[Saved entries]
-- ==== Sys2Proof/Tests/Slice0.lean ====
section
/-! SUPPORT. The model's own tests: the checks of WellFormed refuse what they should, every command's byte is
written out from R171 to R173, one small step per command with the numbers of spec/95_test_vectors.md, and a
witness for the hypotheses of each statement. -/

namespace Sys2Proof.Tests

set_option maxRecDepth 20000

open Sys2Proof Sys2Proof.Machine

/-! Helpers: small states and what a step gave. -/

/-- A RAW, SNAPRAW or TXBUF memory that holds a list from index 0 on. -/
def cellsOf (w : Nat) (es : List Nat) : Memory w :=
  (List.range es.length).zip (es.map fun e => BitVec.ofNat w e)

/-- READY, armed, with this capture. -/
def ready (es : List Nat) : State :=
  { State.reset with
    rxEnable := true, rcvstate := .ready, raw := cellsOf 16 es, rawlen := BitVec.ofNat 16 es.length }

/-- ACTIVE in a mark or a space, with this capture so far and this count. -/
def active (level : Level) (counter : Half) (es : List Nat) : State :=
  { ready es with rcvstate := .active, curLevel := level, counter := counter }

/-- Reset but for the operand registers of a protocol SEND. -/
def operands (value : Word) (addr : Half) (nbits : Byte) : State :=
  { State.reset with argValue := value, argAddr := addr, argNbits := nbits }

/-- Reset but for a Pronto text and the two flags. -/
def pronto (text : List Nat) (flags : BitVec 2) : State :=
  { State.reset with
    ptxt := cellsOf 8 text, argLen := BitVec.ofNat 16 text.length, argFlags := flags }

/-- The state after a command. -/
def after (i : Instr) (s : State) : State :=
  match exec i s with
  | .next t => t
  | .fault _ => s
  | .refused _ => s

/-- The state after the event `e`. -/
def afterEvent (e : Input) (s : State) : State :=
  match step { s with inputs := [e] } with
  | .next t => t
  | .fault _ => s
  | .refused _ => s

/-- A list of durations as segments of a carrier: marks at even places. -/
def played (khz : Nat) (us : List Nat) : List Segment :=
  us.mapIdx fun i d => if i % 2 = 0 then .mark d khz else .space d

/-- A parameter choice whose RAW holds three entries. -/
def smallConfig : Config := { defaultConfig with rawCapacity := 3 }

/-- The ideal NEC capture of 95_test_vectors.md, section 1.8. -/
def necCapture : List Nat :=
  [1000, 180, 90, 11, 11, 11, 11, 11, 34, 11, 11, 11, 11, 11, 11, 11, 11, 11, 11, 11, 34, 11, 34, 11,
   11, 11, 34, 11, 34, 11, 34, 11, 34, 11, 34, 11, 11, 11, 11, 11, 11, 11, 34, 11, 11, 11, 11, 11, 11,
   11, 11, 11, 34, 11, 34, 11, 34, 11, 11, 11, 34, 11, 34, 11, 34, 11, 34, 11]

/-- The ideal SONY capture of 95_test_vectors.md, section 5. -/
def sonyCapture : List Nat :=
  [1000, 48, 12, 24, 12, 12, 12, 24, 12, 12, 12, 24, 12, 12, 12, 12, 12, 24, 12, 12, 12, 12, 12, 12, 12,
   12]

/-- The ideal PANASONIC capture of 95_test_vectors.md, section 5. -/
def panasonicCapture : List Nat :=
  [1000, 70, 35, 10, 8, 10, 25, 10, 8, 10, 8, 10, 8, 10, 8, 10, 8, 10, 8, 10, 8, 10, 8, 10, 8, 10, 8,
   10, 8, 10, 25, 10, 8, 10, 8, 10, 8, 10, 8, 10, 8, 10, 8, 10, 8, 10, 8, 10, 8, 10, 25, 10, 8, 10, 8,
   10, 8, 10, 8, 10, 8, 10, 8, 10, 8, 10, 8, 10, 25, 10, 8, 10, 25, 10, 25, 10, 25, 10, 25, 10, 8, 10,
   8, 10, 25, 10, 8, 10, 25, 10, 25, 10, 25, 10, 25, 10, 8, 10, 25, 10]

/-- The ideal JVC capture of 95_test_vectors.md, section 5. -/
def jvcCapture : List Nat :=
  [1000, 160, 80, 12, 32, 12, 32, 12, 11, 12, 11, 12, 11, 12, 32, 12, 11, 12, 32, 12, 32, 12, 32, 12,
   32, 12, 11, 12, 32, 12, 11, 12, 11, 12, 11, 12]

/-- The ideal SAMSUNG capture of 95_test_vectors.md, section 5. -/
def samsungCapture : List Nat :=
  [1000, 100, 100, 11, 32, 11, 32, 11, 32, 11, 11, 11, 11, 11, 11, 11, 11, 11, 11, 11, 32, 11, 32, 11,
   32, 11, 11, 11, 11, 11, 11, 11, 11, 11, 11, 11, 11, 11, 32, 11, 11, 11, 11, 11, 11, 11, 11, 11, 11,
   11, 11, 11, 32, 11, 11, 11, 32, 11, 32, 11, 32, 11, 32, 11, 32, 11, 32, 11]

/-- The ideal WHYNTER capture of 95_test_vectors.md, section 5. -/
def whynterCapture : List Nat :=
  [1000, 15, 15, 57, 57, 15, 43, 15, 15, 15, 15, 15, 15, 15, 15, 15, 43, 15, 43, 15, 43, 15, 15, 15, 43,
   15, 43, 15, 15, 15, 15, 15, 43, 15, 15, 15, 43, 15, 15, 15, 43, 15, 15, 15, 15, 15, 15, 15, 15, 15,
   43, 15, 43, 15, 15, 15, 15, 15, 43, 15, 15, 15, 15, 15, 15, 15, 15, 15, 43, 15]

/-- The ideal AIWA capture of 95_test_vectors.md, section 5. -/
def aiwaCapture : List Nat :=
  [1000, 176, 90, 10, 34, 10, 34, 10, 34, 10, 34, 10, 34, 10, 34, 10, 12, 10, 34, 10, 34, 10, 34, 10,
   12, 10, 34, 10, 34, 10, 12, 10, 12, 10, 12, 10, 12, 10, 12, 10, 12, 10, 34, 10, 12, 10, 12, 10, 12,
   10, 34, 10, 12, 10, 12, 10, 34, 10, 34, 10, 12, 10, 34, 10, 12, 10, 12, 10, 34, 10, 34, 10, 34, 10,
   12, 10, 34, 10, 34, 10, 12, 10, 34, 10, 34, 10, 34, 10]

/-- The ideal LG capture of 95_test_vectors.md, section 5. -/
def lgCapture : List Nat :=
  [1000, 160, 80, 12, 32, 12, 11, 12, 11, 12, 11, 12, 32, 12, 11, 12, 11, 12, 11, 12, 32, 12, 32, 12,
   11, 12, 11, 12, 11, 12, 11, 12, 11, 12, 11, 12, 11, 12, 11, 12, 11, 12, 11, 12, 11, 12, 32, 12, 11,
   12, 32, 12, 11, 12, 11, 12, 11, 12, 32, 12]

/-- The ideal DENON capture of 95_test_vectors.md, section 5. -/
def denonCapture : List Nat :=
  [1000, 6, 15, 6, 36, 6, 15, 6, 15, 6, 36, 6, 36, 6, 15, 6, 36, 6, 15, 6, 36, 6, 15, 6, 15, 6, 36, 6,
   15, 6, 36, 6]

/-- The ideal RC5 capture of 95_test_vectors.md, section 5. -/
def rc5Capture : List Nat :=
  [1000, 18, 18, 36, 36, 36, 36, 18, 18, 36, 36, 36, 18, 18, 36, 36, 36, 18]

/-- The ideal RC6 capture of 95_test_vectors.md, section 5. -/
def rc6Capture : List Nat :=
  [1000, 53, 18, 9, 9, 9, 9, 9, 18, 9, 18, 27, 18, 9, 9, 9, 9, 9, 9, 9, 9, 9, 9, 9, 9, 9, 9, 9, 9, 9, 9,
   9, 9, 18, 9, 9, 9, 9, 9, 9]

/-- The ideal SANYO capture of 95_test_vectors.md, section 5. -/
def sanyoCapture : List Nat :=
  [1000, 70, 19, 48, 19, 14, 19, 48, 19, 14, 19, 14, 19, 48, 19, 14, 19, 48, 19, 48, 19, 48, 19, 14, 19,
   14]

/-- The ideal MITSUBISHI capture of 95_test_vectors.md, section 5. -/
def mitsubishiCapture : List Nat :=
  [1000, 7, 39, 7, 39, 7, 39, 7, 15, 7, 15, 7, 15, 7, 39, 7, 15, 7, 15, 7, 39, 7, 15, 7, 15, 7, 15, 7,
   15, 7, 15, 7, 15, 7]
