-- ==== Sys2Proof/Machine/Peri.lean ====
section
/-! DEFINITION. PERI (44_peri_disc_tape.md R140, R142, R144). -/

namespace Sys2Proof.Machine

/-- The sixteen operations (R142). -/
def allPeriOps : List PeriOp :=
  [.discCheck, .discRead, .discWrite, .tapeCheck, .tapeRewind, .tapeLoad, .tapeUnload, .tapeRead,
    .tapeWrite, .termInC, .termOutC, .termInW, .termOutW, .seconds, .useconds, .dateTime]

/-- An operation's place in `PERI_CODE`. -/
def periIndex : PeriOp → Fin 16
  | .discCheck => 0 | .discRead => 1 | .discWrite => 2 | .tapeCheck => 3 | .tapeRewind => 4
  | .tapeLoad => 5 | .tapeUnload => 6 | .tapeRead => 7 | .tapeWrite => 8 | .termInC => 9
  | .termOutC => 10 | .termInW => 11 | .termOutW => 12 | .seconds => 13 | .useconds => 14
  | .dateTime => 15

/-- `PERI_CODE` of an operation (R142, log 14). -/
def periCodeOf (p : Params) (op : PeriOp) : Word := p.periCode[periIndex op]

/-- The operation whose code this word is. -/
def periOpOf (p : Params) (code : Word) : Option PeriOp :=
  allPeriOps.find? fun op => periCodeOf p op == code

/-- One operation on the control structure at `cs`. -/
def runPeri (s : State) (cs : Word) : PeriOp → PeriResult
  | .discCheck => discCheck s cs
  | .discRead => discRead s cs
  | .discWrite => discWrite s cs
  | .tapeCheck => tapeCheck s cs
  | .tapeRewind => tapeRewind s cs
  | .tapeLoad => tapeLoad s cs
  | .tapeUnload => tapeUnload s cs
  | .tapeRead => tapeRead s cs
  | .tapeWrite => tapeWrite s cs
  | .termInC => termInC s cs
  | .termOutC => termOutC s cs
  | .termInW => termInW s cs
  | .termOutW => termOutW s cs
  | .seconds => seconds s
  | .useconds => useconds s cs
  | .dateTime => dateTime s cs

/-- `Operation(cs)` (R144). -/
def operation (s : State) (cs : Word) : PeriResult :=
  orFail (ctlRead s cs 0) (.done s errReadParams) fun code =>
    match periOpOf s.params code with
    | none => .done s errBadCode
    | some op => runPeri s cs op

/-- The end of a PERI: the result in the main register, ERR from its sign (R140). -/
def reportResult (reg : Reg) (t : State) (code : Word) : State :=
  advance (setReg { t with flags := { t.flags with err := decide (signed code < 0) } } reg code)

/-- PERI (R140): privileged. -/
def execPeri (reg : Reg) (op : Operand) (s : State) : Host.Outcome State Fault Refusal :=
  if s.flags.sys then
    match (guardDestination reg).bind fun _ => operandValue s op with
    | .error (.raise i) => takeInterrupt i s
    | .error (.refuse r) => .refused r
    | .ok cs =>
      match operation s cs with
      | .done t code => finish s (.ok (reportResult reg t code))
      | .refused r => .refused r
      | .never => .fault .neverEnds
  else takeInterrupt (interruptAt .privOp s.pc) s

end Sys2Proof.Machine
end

- TASK BRIEF: Copy every line of the records above that holds the word "Half".

- TASK SOLUTION:
def active (level : Level) (counter : Half) (es : List Nat) : State :=
def operands (value : Word) (addr : Half) (nbits : Byte) : State :=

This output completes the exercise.